= Ernestina A. López =

Argentine educator and women's rights activist

Ernestina A. López de Nelson (1879–1965) was an Argentine educator and women's rights activist who served as Argentina's representative to the Inter-American Commission of Women from its founding in 1928 into the 1940s. She was the first woman in Argentina to earn a doctorate of letters and was a founder of the Argentine Association of University Women.

==Biography==
Ernestina A. López was born in January 1879 in Buenos Aires, Argentina to Cándido and Adriana W. López. She began her teaching career and became Director of the Sarmiento Model School. In 1890, she founded the Liceo Nacional de Señoritas and thereafter served as its rector. In 1901, she earned the first doctorate degree issued to a woman in letters and philosophy from the University of Buenos Aires and in 1902 joined 31 other women including Petrona Eyle, Cecilia Grierson, Sara Justo, her sister Elvira López, Anna Pintos, and Elvira Rawson de Dellepiane to form the Argentine Association of University Women (Asociación de Mujeres Universitarias de Argentinas (AMUA), as a means of addressing employment biases against women and female university graduates. The group actively worked to attain legal, civic and educational rights for women. In 1904 López attended the St. Louis World's Fair exposition as Argentina's delegate for the National Council of Education.

Beginning in 1908, the AMUA organized the First International Feminist Congress of Argentina (PCFIRA) (Primer Congreso Femenino Internacional de la República Argentina) which ran from 18 to 23 May 1910. López was not only an attendee, but she presented the opening lecture of the conference to the nearly 1,000 attendants. As outlined by López, the goals of the Congress were to create a network women, beyond class and ideology, to support women's literacy and education, eliminate biases, work towards women's emancipation and free women from social and economic dependencies.

In 1918, López joined the Faculty of Philosophy and Letters of the University of Buenos Aires. Along with other prominent Socialists like Fenia Chertkoff and her sister Mariana Chertkoff, Alicia Moreau, Sara Justo, and Carolina Muzzilli, López advocated for schools to encompass feminist issues in their curriculum. Specifically, she advocated for classes on hygiene, sex education, citizenship and the responsibilities of voting, as well as horticulture and gardening. She felt that craftswork, being done by large numbers of urban women was better produced in the provinces, as part of the labor force instead of domestic make-work. In addition to teaching, she designed course curricula and published textbooks which were widely used. By 1925, López had married Ernesto Nelson, an educator and they later had one child, a daughter Alicia. In the 1930s, she helped Elina González Acha de Correa Morales promote the Club de Madres, one of the most active Argentine women's organizations, and served as its president for many years. As President of the Club de Madres, López became a member of the Argentine Government Commission of Child Welfare and worked with her husband on many social programs.

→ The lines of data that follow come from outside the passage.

-- ==== Sys2Proof/Machine/Unit.lean ====
section
/-!
DEFINITION. The unit as a whole: state transitions (R543), SAFE, surrender (R345), SAFE_LATCH (R544), skipped releases,
and a pair that fails (R60, R61, R631).
-/

namespace Sys2Proof.Machine

/-! ### Task bookkeeping -/

/-- The task set that pair `p` runs: in TRIAD the one task set, kept under pair 0 (R110). -/
def Mod.own (m : Mod) (p : Nat) : Nat := if m.triad then 0 else p

/-- Task descriptors of pair `p` in the table in force. -/
def Mod.descs (m : Mod) (p : Nat) : List TaskDesc :=
  match m.task.table with
  | none => []
  | some t => t.descs.getD (m.own p) []

def Mod.desc (m : Mod) (p t : Nat) : Option TaskDesc := (m.descs p).find? (fun d => d.index == t)

def Mod.dyn (m : Mod) (p t : Nat) : TaskDyn :=
  (m.task.dyn.find? (fun d => d.pair == m.own p && d.task == t)).getD ⟨m.own p, t, 0, none, none, false, none, []⟩

def putDyn (l : List TaskDyn) (d : TaskDyn) : List TaskDyn :=
  if l.any (fun x => x.pair == d.pair && x.task == d.task) then
    updFirst (fun x => x.pair == d.pair && x.task == d.task) (fun _ => d) l
  else l ++ [d]

def Mod.setDyn (m : Mod) (d : TaskDyn) : Mod := { m with task := { m.task with dyn := putDyn m.task.dyn d } }

/-- The latched release of task `t` of pair `p`, if it has not reached its commit point. -/
def Mod.rel (m : Mod) (p t : Nat) : Option Release :=
  m.task.releases.find? (fun r => r.pair == m.own p && r.desc.index == t && r.stage != .done)

def Mod.setRels (m : Mod) (f : List Release → List Release) : Mod :=
  { m with task := { m.task with releases := f m.task.releases } }

/-- The release of task `t` of pair `p` changed. -/
def Mod.updRel (m : Mod) (p t : Nat) (f : Release → Release) : Mod :=
  m.setRels (updFirst (fun r => r.pair == m.own p && r.desc.index == t && r.stage != .done) f)

def Mod.delRel (m : Mod) (p t : Nat) : Mod :=
  { m.setRels (List.filter (fun r => !(r.pair == m.own p && r.desc.index == t))) with
    lgr := { m.lgr with requests := m.lgr.requests.filter (· != (m.own p, t)) } }

/-- A configuration transaction ends with `result` (R563). -/
def Mod.txnClose (m : Mod) (result : Nat) : Mod :=
  let m := { m with cfg := { m.cfg with txn := none } }
  let m := (m.put Reg.CFG_TXN_STATUS_STATE 0).put Reg.CFG_TXN_STATUS_OWNER 0
  ((m.put Reg.CFG_TXN_STATUS_WRITES 0).put Reg.CFG_TXN_STATUS_RESULT result).put Reg.CFG_TXN_BEGIN_BEGIN 0

/-- The transaction bound to the release of task `t` of task set `o` is discarded (R547). -/
def Mod.txnDrop (m : Mod) (o t : Nat) : Mod :=
  match m.cfg.txn with
  | none => m
  | some x => if (x.owner == .pair o || (x.owner == .triad && o == 0)) && x.task == t then m.txnClose 4 else m

/-- A task register field of pair `p` and task `t`: in TRIAD kept once (R156). -/
def Mod.tget (m : Mod) (f : Fld) (p t : Nat) : Nat := m.get f (m.own p) t
def Mod.tput (m : Mod) (f : Fld) (p t v : Nat) : Mod := m.put f v (m.own p) t

/-- Causes of TASK_Tn_STATUS.SKIP_CAUSE (R157). -/
def skRESTART : Nat := 1
def skPOLICY : Nat := 2
def skNOTRELEASED : Nat := 3
def skTRAP : Nat := 4
def skINHIBITED : Nat := 5
def skFAILED : Nat := 6

/-- A release is skipped: counted and recorded (R157, R158, R502). -/
def Mod.skip (m : Mod) (p t number cause : Nat) : Mod :=
  ((m.count Reg.TASK_Tn_SKIPS_TOTAL 1 (m.own p) t).tput Reg.TASK_Tn_STATUS_SKIP_CAUSE p t cause).event 0x0380 svINFO
    [t + 256 * m.own p, cause, number % 2 ^ 32]

/-- The parts of pair `p` in its releases changed. -/
def Mod.updParts (m : Mod) (p : Nat) (f : Release → Part → Part) : Mod :=
  m.setRels (List.map (fun r =>
    if r.pair == m.own p then { r with parts := r.parts.map (fun q => if q.pair == p then f r q else q) } else r))

/-! ### Scales registers by pair (R102) -/

def vstateFld (p : Nat) : Fld := ⟨0x30004, 0, 0, 3 * p, 3, .ro, 0⟩
def resyncsFld (p : Nat) : Fld := ⟨0x30004, 0, 0, 16 + 4 * p, 4, .ro, 0⟩

def vsOFF : Nat := 0
def vsVOTING : Nat := 1
def vsEXCLUDED : Nat := 2
def vsDEGRADED : Nat := 3
def vsPROBATION : Nat := 4
def vsFAILED : Nat := 5

def Mod.vstate (m : Mod) (p : Nat) : Nat := m.get (vstateFld p)
def Mod.setVstate (m : Mod) (p v : Nat) : Mod := m.put (vstateFld p) v
def Mod.setScl (m : Mod) (f : SclState → SclState) : Mod := { m with scl := f m.scl }
/-- A voter now: VOTING or PROBATION (R85). -/
def Mod.votes (m : Mod) (p : Nat) : Bool := m.vstate p == vsVOTING || m.vstate p == vsPROBATION

/-! ### Lane registers -/

def lnRESET : Nat := 0
def lnSELFTEST : Nat := 1
def lnIDLE : Nat := 2
def lnRUN : Nat := 3
def lnRESTORE : Nat := 4
def lnFAILED : Nat := 5
def lnDEBUG : Nat := 6

def Mod.lstate (m : Mod) (p : Nat) : Nat := m.get Reg.LANE_STATUS_STATE p
def Mod.setLstate (m : Mod) (p v : Nat) : Mod := m.put Reg.LANE_STATUS_STATE v p
def Mod.half (m : Mod) (p : Nat) : Nat := m.get Reg.LANE_STATUS_ACTIVE_HALF p

/-! ### The online change ends -/

/-- Base of the management core's DRAM area (R27). -/
def mcDram : Nat := 0xD0000000
/-- Base of the update staging area (R27). -/
def stagingDram : Nat := 0xB0000000
/-- Address of the change descriptor (R203, R228). -/
def Mod.chgDesc (m : Mod) : Nat := mcDram + m.get Reg.TASK_CHG_Q_OFFSET * 64

/-- RESULT and REFUSE written into the descriptor and TASK_CHG_STATUS (R203, R229). -/
def Mod.chgResult (m : Mod) (result refuse : Nat) : Mod :=
  ((m.wr8 (m.chgDesc + 5) (BitVec.ofNat 8 result)).wr8 (m.chgDesc + 6) (BitVec.ofNat 8 refuse)).put
    Reg.TASK_CHG_STATUS_RESULT result |>.put Reg.TASK_CHG_STATUS_REFUSE refuse

/-- The change is over: the sequencer is IDLE and the change area is free (R226). -/
def Mod.chgIdle (m : Mod) : Mod :=
  let c : ChgState := { m.chg with
    payload := [], programs := [], table := none, tableBytes := [], migs := []
    acked := false, checked := false, pendingSet := none }
  { m.put Reg.TASK_CHG_STATUS_STATE 0 with chg := c }

/-- RESULT 4 and CHANGE_ABANDONED (R208, R226). -/
def Mod.chgAbandon (m : Mod) (code : Nat) : Mod :=
  ((m.chgResult 4 code).raise 0x050 9 0 [m.chg.session, code]).chgIdle

/-! ### Unit state -/

def Mod.setCyc (m : Mod) (f : CycState → CycState) : Mod := { m with cyc := f m.cyc }
def Mod.setTwn (m : Mod) (f : TwnState → TwnState) : Mod := { m with twn := f m.twn }
def Mod.setLgr (m : Mod) (f : LgrState → LgrState) : Mod := { m with lgr := f m.lgr }

/-- The held map record, by slot (R189). -/
def Mod.heldMap (m : Mod) : Option (Nat × MapRec) := m.lgr.maps.find? (fun x => x.2.held)

/-- The slot after `s` modulo 8, skipping the held one (R179). -/
def Mod.nextSlot (m : Mod) (s : Nat) : Nat :=
  let n := (s + 1) % 8
  match m.heldMap with
  | some (h, _) => if n = h then (n + 1) % 8 else n
  | none => n

/-- A granule of FRC or RT changed outside a release: a commit without releases is due (R179). -/
def Mod.loose (m : Mod) (gs : List Nat) : Mod :=
  m.setLgr (fun l => { l with loose := (l.loose ++ gs).dedup, looseDue := true })

/-- RT granules of the module entry (R171: offset 0x2400). -/
def moduleGranules : List Nat := [6500]
/-- RT granule of task entry `t` of pair `p` (R171). -/
def rtGranule (p t : Nat) : Nat := 6464 + (48 * p + t) / 4

/-- SAFE_LATCH is set while the unit is in SAFE or SURRENDERED and a FATAL record is open (R544). -/
def Mod.checkLatch (m : Mod) : Mod :=
  if (m.unit = stSAFE ∨ m.unit = stSURRENDERED) ∧ m.fc.record.isSome ∧ m.get Reg.FC_OPEN_CLASS = clFATAL ∧
      m.lgr.safeLatch = false then
    ((m.setLgr (fun l => { l with safeLatch := true })).put Reg.SYS_STATE_SAFE_LATCH 1).loose moduleGranules
  else m

/-- Last state that the module entry keeps (R171). -/
def lastStateOf (old new : Nat) : Nat := if new = stACTIVE ∨ new = stSTANDBY ∨ new = stSAFE then new else old

/-- In TRIAL the boot record takes the window and the clean count at every state change (R583). -/
def Mod.bootSave (m : Mod) : Mod :=
  if m.get Reg.UPD_STATE_STATE = 2 then
    { m with upd := { m.upd with boot := { m.upd.boot with
        remain := m.get Reg.UPD_CONFIRM_REMAIN_SECONDS, clean := m.get Reg.UPD_CLEAN_COUNT } } }
  else m

/-- The module entry's last state follows a transition into `new`, and only a changed entry is written again (R171). -/
def Mod.noteLastState (m : Mod) (new : Nat) : Mod :=
  if lastStateOf m.lgr.lastState new = m.lgr.lastState then m
  else (m.setLgr (fun l => { l with lastState := lastStateOf l.lastState new })).loose moduleGranules

/-- A transition of SYS_STATE.STATE: STATE_CHANGE is written and the module entry updated (R543). -/
def Mod.setState (m : Mod) (new : Nat) : Mod :=
  if m.unit = new then m
  else
    let old := m.unit
    let m := m.bootSave.noteLastState new
    ((m.put Reg.SYS_STATE_STATE new).event 0x0085 svINFO [old, new]).checkLatch.onUnitState

/-- Scales stops voting: every PAIRn_VSTATE reads OFF (R93, R99). -/
def Mod.votesOff (m : Mod) : Mod :=
  ((List.range 3).foldl (fun a p => a.setVstate p vsOFF) m).setScl (fun s => { s with votes := [], copies := [] })

/-- The unit leaves RUN_ACTIVE: voting ends, no release that a commit has not taken commits any more, and a change that
is LOADING, ARMED or in HOLD is abandoned (R93, R179, R226). -/
def Mod.leaveActive (m : Mod) : Mod :=
  let m := m.votesOff
  let m := m.setRels (List.filter (fun r => r.stage == .committing))
  let m := m.setLgr (fun l => { l with requests := [] })
  let m := match m.cfg.txn with
    | some x => if x.owner == .mc then m else m.txnClose 4
    | none => m
  let c := m.get Reg.TASK_CHG_STATUS_STATE
  if c = 1 ∨ c = 2 ∨ c = 3 then m.chgAbandon 1 else m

When the governing body of the Pan American Union created the Inter-American Commission of Women at their meeting in Havana on 4 April 1928. The provision called for a commission composed of seven women from the countries of the Americas and that those women should review data and prepare information to allow the Seventh Pan American Conference to consider women's civil and political equality in the region. It also called for expansion of the commission to eventually have one delegate for each country in the Pan American Union.
 Doris Stevens, who had suggested the commission was appointed as chair and the other six countries were selected by lot. The chosen countries were Argentina, Colombia, El Salvador, Haiti, Panama, and Venezuela and the appointed delegates were Dr. Ernestina A. López de Nelson from Argentina, María Elena de Hinestrosa from Colombia, María Alvárez de Guillén Rivas from El Salvador, Alice Téligny Mathon from Haiti, Clara González from Panama and Lucila Luciani de Pérez Díaz from Venezuela.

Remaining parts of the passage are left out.